Data extracted from a collection:
........

-- ==== Sys2Proof/Machine/UnitFrame.lean ====
section
/-!
DEFINITION. Units by the UNIT code of error records (Table 13.5, R430): presence, counts, floors, reset and soft disable; what
the variants of the device have (R21, R405, R410).
-/

namespace Sys2Proof.Machine

/-! ## Variants (R21, Table 16.3, Table 16.5) -/

/-- Blow fuse bits. -/
def State.blow (s : State) (as : List Nat) : State :=
  as.foldl (fun s a => { s with fuses := tPut s.fuses (a / 64) (s.fuse (a / 64) ||| 2 ^ (a % 64)) }) s

/-- Set bits of a number below `n`. -/
def popBits (v n : Nat) : Nat := ((List.range n).filter v.testBit).length

/-- Clusters, stacks (and cellar channels), ports of a variant. -/
def clusterMask (v : Nat) : Nat := if v == 0 then 0xFFFF else if v == 1 then 0x3F3F else 0x00FF
def stackMask (v : Nat) : Nat := if v == 0 then 0xFFF else if v == 1 then 0x3CF else 0x03F
def portMask (v : Nat) : Nat := if v == 0 then 0xFF else if v == 1 then 0x3F else 0x0F

/-- DEVICE_CODE of a variant. -/
def deviceCode (v : Nat) : Nat := if v == 0 then 0x7680 else if v == 1 then 0x5120 else 0x3840

/-- Floors of a variant: MEs, tidy cores, NBUs, text units, samplers, grammar mask units, GCM engines (Table 16.5). -/
def floors (v : Nat) : List Nat :=
  if v == 0 then [120, 240, 6048, 12, 24, 12, 10] else if v == 1 then [90, 180, 4032, 9, 18, 9, 8] else [60, 120, 3024, 6, 12, 6, 6]

/-- Floor `i` of the device's own variant. -/
def State.floorOf (s : State) (i : Nat) : Nat := (floors s.variant).getD i 0

/-- The word that holds six counts at their places in DEV_CAP1. -/
def countsWord (l : List Nat) : Nat :=
  l.getD 0 0 * 2 ^ 56 + l.getD 1 0 * 2 ^ 47 + l.getD 2 0 * 2 ^ 34 + l.getD 3 0 * 2 ^ 29 + l.getD 4 0 * 2 ^ 23 + l.getD 5 0 * 2 ^ 18

/-- Partition of a cluster, of a stack or cellar channel (R24). -/
def clusterPart (c : Nat) : Nat := c / 8
def stackPart (k : Nat) : Nat := k / 6

/-! ## Units -/

/-- Where a text unit, sampler or grammar mask unit (kinds 0 to 2) has its register. -/
def textIndex (kind i : Nat) : Option Nat :=
  if kind == 0 then (if i < 16 then some i else none)
  else if kind == 1 then (if i < 32 then some (16 + i) else none)
  else if i < 16 then some (48 + i) else none

/-- Where a CRC unit, scan engine or XTS engine (kinds 4 to 6) has its register. -/
def chkIndex (kind i : Nat) : Option Nat :=
  if kind == 4 then (if i < 4 then some i else none)
  else if kind == 5 then (if i < 1 then some 4 else none)
  else if i < 4 then some (5 + i) else none

/-- State code of a unit as this model counts it: 0 absent, 1 disabled, 2 in service or able to serve. -/
def unitCode (state : Nat) : Nat := if state ≥ 2 then 2 else state

/-- Is tidy core n (17 per cluster) marked defective, as read at boot (R397)? -/
def State.tidyMarked (s : State) (n : Nat) : Bool := s.boot.tidyMarks.contains n

/-- Tidy cores of a cluster in service: at most 16 of those neither marked nor failed (R406). -/
def State.tidyOf (s : State) (c : Nat) : Nat :=
  if !s.clusterOn c then 0
  else min 16 ((List.range 17).filter (fun i => !s.tidyMarked (17 * c + i) && !s.boot.tidyOff.contains (17 * c + i))).length

/-- Presence of a unit: 0 absent, 1 soft-disabled or failed, 2 on. -/
def State.unitState (s : State) (u : Nat) : Nat :=
  let n := u % 8192
  match u / 8192 with
  | 1 => if n ≥ 6144 || !(s.reg (A.NBU_EN + 8 * (n / 64))).toNat.testBit (n % 64) then 0 else if s.nbuOn n then 2 else 1
  | 2 => if n ≥ 132 then 0 else unitCode (s.fld (F.ME_UNIT_STATE.at (8 * n)))
  | 3 => if n ≥ 272 || !s.clusterOn (n / 17) || s.tidyMarked n then 0 else if s.boot.tidyOff.contains n then 1 else 2
  | 4 => if n ≥ 80 then 0 else (match s.fld (F.ERR_LINK_STATE.at (8 * n)) with | 3 => 0 | 2 => 1 | _ => 2)
  | 5 => if s.channelOn n then 2 else 0
  | 6 => if s.stackOn n then 2 else 0
  | 7 =>
    let i := n % 256
    match n / 256 with
    | 3 => if i ≥ 8 then 0 else if (s.fld F.RIND_WDOG_DESK_DISABLED).testBit i then 1 else 2
    | 7 => if s.clusterOn i then 2 else 0
    | k =>
      if k ≤ 2 then (match textIndex k i with | some r => unitCode (s.fld (F.TEXT_UNIT_STATE.at (8 * r))) | none => 0)
      else if k ≤ 6 then (match chkIndex k i with | some r => unitCode (s.fld (F.CHK_UNIT_STATE.at (8 * r))) | none => 0)
      else 0
  | _ => 0

/-- Units of a unit's kind in service. -/
def State.unitCount (s : State) (u : Nat) : Nat :=
  let on := fun (f : Fld) (first n : Nat) => ((List.range n).filter (fun i => s.fld (f.at (8 * (first + i))) ≥ 2)).length
  match u / 8192 with
  | 1 => s.fld F.DEV_CAP1_NBU_COUNT
  | 2 => s.fld F.DEV_CAP1_ME_COUNT
  | 3 => s.fld F.DEV_CAP1_TIDY_COUNT
  | 7 =>
    match u % 8192 / 256 with
    | 0 => s.fld F.DEV_CAP1_TEXT_COUNT
    | 1 => s.fld F.DEV_CAP1_SAMPLER_COUNT
    | 2 => s.fld F.DEV_CAP1_GRAMMAR_COUNT
    | 3 => 8 - popBits (s.fld F.RIND_WDOG_DESK_DISABLED) 8
    | 4 => on F.CHK_UNIT_STATE 0 4
    | 5 => on F.CHK_UNIT_STATE 4 1
    | 6 => on F.CHK_UNIT_STATE 5 4
    | _ => 0
  | _ => 0

/-- Floor of a unit's kind (Table 16.5); the scan engine has none. -/
def State.unitFloor (s : State) (u : Nat) : Nat :=
  match u / 8192 with
  | 1 => s.floorOf 2
  | 2 => s.floorOf 0
  | 3 => s.floorOf 1
  | 7 =>
    match u % 8192 / 256 with
    | 0 => s.floorOf 3
    | 1 => s.floorOf 4
    | 2 => s.floorOf 5
    | 3 => 6
    | 4 => 2
    | 6 => 3
    | _ => 0
  | _ => 0

/-- A count that DEV_CAP1 does not hold has fallen: below its floor the device goes on and says so (R411). -/
def State.noteBelow (s : State) (u : Nat) : State :=
  let st := s.fld F.BOOT_STATE_STATE
  if (st == 4 || st == 5 || st == 6) && s.unitCount u + 1 == s.unitFloor u then
    (s.setFld F.BOOT_STATE_BELOW_FLOOR 1).errRecord 3 Ek.UNIT_DISABLED 0 0 0
  else s

/-- Soft-disable a tidy core: the cluster's seventeenth takes its place while it has one (R406). -/
def State.disableTidy (s : State) (n : Nat) : State :=
  let before := s.tidyOf (n / 17)
  let s := ({ s with boot := { s.boot with tidyOff := s.boot.tidyOff ++ [n] } }).errRecord 3 Ek.UNIT_DISABLED (errUnit 3 n) 0 0
  if s.tidyOf (n / 17) < before then s.dropUnit F.DEV_CAP1_TIDY_COUNT else s

/-- Without a scan engine no scan can be made (R333). -/
def State.failScans (s : State) : State :=
  s.scans.foldl (fun s k => s.finish Op.CHK_SCAN k.slip (Answer.st St.UNIT_FAILED)) { s with scans := [], scanning := false }

/-- Soft-disable a unit that is on (R430, R227, R369, R409): what it worked on is reissued; the record is class 3. -/
def State.disableUnit (s : State) (u : Nat) : State :=
  let n := u % 8192
  let i := n % 256
  if s.unitState u != 2 then s
  else match u / 8192 with
  | 1 => s.disableNbu n
  | 2 => s.disableMe n
  | 3 => s.disableTidy n
  | 7 =>
    let s1 := s.errRecord 3 Ek.UNIT_DISABLED u 0 0
    match n / 256 with
    | 3 => (s1.setFld F.RIND_WDOG_DESK_DISABLED (s1.fld F.RIND_WDOG_DESK_DISABLED ||| 2 ^ i)).noteBelow u
    | 7 => s
    | k =>
      if k ≤ 2 then match textIndex k i with
        | some r => (s1.setFld (F.TEXT_UNIT_STATE.at (8 * r)) 1).dropUnit
            (if k == 0 then F.DEV_CAP1_TEXT_COUNT else if k == 1 then F.DEV_CAP1_SAMPLER_COUNT else F.DEV_CAP1_GRAMMAR_COUNT)
        | none => s
      else match chkIndex k i with
        | some r =>
          let s1 := (s1.setFld (F.CHK_UNIT_STATE.at (8 * r)) 1).noteBelow u
          if k == 5 then s1.failScans else s1
        | none => s
  | _ => s

/-- Can a unit be soft-disabled at all: NBU, ME, tidy core, or kinds 0 to 6 of type 7 (R430)? -/
def disablable (u : Nat) : Bool := u / 8192 == 1 || u / 8192 == 2 || u / 8192 == 3 || (u / 8192 == 7 && u % 8192 / 256 ≤ 6)

/-- Can a unit be reset on its own (Table 16.6)? -/
def resettable (u : Nat) : Bool := u / 8192 == 1 || u / 8192 == 2 || u / 8192 == 3 || (u / 8192 == 7 && u % 8192 / 256 ≤ 3)

/-- UNIT of a cluster (R430). -/
def clusterUnit (c : Nat) : Nat := errUnit 7 (7 * 256 + c)

/-- A unit reset above those of NBUs (Table 16.6): counted; a tidy core's is remembered for its cluster. -/
def State.resetUnit (s : State) (u : Nat) : State :=
  let n := u % 8192
  match u / 8192 with
  | 1 => (s.resetNbu n).bump F.BOOT_CNT_UNIT_COUNT
  | 2 => s.resetMe n true
  | 3 =>
    let s := s.bump F.BOOT_CNT_UNIT_COUNT
    { s with boot := { s.boot with tidyResets := s.boot.tidyResets.filter (fun t => s.tick < t.2 + 100000000) ++ [(n / 17, s.tick)] } }
  | _ => (if n / 256 == 3 then s.bumpSat F.RIND_WDOG_DESK_RESETS else s).bump F.BOOT_CNT_UNIT_COUNT

end Sys2Proof.Machine
end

........

DIRECTIONS: Print exactly the lines from the beginning of the entries through the line with "as.foldl (fun s". Output nothing more.

SOLUTION BELOW:
-- ==== Sys2Proof/Machine/UnitFrame.lean ====
section
/-!
DEFINITION. Units by the UNIT code of error records (Table 13.5, R430): presence, counts, floors, reset and soft disable; what
the variants of the device have (R21, R405, R410).
-/

namespace Sys2Proof.Machine

/-! ## Variants (R21, Table 16.3, Table 16.5) -/

/-- Blow fuse bits. -/
def State.blow (s : State) (as : List Nat) : State :=
  as.foldl (fun s a => { s with fuses := tPut s.fuses (a / 64) (s.fuse (a / 64) ||| 2 ^ (a % 64)) }) s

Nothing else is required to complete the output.